EXERCISE REQUIREMENTS | Determine how many lines in the entries below include "decided". The reply should be that number and nothing else.

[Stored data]
---

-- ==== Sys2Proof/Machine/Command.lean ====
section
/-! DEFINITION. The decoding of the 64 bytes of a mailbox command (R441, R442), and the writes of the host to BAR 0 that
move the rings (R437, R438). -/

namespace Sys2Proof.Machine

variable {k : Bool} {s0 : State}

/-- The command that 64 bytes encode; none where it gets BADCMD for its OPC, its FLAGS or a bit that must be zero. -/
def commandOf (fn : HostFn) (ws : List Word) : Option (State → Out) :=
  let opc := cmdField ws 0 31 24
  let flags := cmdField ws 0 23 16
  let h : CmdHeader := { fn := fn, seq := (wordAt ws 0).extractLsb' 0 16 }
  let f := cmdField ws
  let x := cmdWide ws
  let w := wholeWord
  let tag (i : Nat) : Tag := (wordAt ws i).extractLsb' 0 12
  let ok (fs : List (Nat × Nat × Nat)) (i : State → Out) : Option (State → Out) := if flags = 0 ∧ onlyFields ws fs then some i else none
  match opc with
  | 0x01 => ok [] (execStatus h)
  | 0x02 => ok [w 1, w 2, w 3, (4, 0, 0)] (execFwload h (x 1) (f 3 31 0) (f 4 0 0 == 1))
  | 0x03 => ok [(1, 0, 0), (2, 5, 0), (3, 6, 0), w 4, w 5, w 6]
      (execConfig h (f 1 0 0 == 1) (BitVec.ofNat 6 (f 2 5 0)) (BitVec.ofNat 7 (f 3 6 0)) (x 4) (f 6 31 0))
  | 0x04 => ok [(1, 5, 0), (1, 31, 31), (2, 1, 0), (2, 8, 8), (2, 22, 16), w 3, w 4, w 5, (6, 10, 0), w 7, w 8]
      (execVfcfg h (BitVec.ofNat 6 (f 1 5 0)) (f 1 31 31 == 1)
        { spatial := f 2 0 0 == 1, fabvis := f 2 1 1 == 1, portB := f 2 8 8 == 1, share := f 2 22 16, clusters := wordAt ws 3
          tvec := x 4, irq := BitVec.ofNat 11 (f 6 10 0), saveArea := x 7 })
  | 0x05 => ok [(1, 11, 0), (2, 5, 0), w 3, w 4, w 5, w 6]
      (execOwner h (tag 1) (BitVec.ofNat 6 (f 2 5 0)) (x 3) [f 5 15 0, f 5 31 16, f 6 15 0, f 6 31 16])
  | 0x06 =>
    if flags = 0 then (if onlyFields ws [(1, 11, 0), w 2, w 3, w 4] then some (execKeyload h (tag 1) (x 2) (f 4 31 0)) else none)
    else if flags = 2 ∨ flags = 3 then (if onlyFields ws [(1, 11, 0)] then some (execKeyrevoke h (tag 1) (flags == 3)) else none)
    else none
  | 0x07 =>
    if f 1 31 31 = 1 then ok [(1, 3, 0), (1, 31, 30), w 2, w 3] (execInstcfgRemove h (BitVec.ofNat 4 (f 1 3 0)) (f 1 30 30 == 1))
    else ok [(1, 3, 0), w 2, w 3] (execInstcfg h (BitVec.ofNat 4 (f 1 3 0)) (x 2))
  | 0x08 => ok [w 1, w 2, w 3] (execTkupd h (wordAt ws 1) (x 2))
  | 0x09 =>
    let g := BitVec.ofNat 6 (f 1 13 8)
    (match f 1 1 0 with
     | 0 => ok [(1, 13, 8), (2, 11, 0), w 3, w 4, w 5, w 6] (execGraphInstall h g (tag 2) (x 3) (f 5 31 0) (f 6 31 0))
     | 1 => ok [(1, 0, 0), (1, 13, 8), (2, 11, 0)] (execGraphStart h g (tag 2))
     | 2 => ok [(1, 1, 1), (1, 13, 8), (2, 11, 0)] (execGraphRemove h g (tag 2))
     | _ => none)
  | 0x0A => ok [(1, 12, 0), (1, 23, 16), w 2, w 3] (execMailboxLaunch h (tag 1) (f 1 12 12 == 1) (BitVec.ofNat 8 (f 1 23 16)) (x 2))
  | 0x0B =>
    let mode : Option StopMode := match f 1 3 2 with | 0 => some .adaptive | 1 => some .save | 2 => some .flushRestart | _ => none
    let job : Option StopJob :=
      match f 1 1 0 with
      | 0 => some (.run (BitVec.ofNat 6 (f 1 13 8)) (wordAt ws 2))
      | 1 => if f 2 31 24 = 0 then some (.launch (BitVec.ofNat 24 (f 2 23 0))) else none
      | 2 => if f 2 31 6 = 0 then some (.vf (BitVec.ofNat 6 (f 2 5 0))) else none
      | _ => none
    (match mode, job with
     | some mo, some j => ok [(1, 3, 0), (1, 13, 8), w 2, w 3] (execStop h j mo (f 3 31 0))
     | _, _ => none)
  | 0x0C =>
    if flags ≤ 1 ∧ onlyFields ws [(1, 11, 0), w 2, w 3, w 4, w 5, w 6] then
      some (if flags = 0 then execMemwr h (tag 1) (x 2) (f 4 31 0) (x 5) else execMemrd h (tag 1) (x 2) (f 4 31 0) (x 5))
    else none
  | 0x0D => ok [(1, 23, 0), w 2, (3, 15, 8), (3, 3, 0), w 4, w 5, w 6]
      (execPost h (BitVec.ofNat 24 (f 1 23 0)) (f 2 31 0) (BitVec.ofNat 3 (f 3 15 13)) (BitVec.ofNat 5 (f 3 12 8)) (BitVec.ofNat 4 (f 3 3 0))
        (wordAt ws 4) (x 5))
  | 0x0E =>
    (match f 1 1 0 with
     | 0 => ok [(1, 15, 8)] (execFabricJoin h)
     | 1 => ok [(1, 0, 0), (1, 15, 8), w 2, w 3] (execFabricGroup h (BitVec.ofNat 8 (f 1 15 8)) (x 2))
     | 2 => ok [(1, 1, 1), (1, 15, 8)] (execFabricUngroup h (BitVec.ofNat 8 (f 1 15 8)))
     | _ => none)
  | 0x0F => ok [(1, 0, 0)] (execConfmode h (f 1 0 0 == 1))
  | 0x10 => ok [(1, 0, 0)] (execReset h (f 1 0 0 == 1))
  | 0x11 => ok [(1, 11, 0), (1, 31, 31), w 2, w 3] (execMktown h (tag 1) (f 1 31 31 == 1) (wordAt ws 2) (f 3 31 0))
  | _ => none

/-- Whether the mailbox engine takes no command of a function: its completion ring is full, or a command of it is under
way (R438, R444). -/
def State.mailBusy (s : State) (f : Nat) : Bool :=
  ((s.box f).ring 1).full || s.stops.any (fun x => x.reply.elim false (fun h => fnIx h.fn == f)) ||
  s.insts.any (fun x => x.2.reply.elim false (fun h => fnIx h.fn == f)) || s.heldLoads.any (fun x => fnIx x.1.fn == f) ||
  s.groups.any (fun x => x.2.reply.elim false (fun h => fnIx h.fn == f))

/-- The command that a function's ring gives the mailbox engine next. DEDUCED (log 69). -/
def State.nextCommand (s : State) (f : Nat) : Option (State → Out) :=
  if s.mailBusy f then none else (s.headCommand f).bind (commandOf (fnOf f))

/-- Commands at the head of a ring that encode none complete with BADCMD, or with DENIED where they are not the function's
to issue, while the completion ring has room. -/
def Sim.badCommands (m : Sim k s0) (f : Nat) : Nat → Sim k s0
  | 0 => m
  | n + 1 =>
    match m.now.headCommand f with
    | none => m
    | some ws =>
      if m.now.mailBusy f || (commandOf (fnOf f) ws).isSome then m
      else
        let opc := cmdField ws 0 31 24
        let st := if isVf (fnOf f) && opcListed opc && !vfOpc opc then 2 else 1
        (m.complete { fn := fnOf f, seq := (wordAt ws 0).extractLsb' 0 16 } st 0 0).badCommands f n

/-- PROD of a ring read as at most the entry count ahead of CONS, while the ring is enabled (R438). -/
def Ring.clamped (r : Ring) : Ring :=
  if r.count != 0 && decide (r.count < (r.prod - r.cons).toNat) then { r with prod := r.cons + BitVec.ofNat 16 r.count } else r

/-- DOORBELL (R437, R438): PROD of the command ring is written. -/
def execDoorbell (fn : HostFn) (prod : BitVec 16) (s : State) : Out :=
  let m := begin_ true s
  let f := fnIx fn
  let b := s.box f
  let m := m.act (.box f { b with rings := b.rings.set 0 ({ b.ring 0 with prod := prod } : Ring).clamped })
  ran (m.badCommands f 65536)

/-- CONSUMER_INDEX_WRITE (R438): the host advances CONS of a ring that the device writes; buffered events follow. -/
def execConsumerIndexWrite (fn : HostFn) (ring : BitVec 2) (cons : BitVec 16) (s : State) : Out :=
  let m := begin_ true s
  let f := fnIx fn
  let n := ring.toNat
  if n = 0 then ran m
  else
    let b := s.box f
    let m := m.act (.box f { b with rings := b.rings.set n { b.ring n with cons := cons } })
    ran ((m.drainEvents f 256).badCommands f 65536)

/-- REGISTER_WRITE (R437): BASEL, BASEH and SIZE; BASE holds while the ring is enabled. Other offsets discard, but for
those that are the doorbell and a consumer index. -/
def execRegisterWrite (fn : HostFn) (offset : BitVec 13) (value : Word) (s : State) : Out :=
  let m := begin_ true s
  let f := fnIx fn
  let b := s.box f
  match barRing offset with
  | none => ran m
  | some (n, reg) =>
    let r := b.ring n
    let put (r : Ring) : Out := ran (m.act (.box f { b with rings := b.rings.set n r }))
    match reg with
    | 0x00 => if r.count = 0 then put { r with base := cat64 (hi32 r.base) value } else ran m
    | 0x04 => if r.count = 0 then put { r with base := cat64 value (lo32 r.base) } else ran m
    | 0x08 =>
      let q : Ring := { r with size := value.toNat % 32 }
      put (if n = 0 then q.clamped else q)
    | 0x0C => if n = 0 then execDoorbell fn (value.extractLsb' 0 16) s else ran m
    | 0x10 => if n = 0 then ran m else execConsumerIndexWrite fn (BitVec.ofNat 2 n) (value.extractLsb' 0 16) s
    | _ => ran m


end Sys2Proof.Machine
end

---

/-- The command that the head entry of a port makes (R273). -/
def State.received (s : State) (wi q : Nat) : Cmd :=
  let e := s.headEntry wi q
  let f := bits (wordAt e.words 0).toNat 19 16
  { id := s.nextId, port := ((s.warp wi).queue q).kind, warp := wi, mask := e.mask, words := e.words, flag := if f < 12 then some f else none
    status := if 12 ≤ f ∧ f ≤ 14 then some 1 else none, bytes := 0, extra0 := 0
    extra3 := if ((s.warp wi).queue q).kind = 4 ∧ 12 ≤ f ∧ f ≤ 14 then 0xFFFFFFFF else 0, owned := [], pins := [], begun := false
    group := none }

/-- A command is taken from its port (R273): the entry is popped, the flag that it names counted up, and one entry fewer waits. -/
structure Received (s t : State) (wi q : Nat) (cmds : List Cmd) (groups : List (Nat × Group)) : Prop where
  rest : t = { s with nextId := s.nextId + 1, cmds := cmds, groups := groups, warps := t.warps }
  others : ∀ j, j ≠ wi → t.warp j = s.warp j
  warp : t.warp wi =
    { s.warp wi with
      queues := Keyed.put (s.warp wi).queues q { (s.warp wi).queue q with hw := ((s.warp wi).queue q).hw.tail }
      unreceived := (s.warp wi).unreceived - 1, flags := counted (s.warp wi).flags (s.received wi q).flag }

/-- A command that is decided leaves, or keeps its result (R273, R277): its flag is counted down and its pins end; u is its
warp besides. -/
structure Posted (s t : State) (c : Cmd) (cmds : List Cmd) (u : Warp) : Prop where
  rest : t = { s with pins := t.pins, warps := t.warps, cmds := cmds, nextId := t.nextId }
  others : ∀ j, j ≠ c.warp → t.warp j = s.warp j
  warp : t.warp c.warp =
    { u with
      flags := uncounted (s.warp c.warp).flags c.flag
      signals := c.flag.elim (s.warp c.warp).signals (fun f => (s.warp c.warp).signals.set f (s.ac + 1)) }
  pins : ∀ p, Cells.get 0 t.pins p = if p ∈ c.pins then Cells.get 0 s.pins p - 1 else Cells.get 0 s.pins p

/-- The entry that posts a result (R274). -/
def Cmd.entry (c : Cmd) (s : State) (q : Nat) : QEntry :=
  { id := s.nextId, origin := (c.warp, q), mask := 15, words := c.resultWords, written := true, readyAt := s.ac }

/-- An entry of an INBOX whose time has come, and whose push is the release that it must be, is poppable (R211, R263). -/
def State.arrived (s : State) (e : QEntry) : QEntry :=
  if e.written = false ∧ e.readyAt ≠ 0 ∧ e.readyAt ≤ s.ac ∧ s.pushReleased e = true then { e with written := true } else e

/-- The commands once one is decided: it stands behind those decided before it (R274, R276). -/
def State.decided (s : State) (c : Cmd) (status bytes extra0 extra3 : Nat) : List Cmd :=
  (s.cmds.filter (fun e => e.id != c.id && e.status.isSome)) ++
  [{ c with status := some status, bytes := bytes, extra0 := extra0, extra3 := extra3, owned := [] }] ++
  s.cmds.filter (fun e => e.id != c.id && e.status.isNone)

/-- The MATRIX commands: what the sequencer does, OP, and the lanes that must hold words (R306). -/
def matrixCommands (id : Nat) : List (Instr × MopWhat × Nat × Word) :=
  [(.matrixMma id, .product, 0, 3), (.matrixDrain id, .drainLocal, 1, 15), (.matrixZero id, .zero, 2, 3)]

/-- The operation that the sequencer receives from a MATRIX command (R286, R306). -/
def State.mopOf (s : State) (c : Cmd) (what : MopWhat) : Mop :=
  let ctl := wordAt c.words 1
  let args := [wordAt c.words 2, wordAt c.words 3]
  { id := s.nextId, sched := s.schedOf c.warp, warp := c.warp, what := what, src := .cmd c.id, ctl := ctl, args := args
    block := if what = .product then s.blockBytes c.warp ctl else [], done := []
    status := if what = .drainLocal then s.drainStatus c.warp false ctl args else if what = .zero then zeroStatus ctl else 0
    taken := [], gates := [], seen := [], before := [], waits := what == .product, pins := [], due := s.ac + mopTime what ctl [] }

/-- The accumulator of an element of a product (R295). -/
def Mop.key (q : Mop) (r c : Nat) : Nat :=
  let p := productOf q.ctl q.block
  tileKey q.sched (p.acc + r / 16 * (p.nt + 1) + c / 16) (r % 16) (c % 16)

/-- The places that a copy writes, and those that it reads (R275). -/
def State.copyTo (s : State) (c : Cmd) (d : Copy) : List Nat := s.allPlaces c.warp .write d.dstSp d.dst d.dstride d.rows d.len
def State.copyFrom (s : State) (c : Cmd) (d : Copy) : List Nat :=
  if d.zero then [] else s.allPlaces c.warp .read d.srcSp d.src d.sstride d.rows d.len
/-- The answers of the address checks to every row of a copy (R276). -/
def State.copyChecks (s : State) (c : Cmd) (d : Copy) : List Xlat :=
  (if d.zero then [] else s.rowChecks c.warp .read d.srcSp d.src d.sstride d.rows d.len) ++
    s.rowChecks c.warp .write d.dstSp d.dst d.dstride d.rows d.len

---

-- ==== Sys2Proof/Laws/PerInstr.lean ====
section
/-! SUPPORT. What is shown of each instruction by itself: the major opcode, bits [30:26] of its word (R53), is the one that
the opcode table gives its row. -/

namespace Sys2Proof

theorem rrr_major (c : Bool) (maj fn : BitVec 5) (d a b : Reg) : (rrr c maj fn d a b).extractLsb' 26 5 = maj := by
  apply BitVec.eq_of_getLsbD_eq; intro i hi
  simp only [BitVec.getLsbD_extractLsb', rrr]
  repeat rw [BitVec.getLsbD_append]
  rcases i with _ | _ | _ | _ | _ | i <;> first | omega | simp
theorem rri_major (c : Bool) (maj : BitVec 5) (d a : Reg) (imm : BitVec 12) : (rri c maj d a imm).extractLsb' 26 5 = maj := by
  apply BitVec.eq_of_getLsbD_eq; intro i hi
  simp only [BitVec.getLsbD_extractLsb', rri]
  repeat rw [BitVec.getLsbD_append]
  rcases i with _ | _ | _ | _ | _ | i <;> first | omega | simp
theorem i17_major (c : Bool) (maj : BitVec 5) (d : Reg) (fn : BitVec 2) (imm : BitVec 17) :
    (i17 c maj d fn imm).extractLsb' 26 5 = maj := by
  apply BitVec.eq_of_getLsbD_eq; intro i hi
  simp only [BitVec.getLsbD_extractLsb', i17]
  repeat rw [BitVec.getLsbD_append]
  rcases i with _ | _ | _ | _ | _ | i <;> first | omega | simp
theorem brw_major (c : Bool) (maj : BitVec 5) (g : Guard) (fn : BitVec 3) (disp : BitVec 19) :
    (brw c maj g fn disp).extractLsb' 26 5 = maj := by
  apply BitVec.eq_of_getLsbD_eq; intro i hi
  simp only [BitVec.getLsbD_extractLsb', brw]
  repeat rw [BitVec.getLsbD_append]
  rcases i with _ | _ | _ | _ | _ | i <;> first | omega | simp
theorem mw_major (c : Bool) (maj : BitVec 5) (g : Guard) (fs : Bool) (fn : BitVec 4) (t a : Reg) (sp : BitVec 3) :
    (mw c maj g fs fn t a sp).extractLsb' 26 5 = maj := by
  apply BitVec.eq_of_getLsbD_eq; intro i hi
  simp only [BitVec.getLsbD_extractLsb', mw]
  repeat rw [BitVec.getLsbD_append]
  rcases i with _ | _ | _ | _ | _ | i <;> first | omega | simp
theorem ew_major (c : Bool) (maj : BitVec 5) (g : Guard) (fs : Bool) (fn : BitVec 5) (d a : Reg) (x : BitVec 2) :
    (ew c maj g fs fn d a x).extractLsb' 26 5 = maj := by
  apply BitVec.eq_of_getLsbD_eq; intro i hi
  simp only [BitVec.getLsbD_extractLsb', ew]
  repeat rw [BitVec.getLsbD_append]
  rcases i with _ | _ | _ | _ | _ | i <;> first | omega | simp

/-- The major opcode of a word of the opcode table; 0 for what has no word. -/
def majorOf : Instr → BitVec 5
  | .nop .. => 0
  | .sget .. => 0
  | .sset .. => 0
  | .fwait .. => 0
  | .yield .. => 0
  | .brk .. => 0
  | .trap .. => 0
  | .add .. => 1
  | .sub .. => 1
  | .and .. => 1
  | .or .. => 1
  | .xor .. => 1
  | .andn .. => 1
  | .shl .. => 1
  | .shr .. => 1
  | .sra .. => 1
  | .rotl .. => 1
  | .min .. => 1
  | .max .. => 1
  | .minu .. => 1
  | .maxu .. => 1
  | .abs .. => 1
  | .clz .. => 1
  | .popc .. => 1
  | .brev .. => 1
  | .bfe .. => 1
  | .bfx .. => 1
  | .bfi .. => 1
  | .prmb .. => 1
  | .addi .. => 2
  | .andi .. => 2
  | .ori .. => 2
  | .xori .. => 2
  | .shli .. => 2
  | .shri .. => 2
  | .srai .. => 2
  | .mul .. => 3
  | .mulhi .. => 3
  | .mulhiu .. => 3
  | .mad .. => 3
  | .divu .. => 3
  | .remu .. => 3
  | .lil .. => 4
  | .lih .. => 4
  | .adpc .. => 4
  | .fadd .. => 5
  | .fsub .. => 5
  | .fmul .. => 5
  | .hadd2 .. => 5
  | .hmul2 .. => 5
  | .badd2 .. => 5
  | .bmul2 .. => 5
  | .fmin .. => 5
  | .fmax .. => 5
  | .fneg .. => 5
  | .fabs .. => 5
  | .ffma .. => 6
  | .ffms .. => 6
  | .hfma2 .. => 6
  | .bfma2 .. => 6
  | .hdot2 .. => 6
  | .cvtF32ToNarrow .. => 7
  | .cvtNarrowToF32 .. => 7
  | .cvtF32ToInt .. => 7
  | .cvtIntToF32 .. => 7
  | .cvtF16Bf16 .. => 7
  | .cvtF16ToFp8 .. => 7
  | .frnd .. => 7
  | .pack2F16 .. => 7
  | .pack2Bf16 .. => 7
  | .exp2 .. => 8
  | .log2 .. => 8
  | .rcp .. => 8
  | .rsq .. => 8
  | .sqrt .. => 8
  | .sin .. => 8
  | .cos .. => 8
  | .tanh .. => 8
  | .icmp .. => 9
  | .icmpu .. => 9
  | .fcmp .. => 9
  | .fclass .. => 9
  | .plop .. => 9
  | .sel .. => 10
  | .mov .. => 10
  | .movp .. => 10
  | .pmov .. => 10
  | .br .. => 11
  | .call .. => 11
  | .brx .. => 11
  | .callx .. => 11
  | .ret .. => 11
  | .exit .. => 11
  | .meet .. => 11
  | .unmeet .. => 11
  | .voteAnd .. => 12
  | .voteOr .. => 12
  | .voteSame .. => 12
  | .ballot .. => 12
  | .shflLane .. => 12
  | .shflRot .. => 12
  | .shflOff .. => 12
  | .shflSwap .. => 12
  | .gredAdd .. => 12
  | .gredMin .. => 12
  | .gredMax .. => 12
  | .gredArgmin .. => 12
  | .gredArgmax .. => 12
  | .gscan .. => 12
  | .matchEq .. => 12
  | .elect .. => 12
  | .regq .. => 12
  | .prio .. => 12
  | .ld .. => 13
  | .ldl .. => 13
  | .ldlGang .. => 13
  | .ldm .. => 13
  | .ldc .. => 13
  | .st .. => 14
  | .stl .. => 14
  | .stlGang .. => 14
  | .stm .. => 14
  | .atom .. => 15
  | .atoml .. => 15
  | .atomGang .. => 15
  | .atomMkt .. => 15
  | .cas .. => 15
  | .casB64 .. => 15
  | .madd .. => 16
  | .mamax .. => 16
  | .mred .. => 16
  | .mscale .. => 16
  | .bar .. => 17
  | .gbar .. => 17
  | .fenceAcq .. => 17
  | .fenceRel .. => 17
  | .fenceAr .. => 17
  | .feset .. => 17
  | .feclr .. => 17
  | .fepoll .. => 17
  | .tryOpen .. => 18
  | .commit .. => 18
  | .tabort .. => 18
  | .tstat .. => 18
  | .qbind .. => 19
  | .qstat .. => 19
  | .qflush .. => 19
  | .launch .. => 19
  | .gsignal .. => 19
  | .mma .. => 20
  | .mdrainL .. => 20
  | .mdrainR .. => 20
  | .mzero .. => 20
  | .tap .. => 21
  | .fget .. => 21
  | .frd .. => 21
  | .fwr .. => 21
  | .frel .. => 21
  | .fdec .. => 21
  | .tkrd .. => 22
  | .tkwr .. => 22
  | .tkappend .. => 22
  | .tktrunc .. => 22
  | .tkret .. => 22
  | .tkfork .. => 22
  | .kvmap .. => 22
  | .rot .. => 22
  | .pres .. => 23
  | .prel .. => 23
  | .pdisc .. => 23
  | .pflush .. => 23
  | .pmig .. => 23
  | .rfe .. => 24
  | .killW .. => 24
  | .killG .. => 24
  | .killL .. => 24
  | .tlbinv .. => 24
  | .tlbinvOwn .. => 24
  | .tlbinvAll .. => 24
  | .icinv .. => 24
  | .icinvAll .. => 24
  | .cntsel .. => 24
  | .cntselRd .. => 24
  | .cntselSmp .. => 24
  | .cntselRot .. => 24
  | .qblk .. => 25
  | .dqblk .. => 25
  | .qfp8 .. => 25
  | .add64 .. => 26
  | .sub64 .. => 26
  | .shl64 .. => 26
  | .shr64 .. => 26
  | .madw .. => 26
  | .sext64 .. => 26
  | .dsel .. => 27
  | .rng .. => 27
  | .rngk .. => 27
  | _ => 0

---

EXERCISE RESPONSE | 3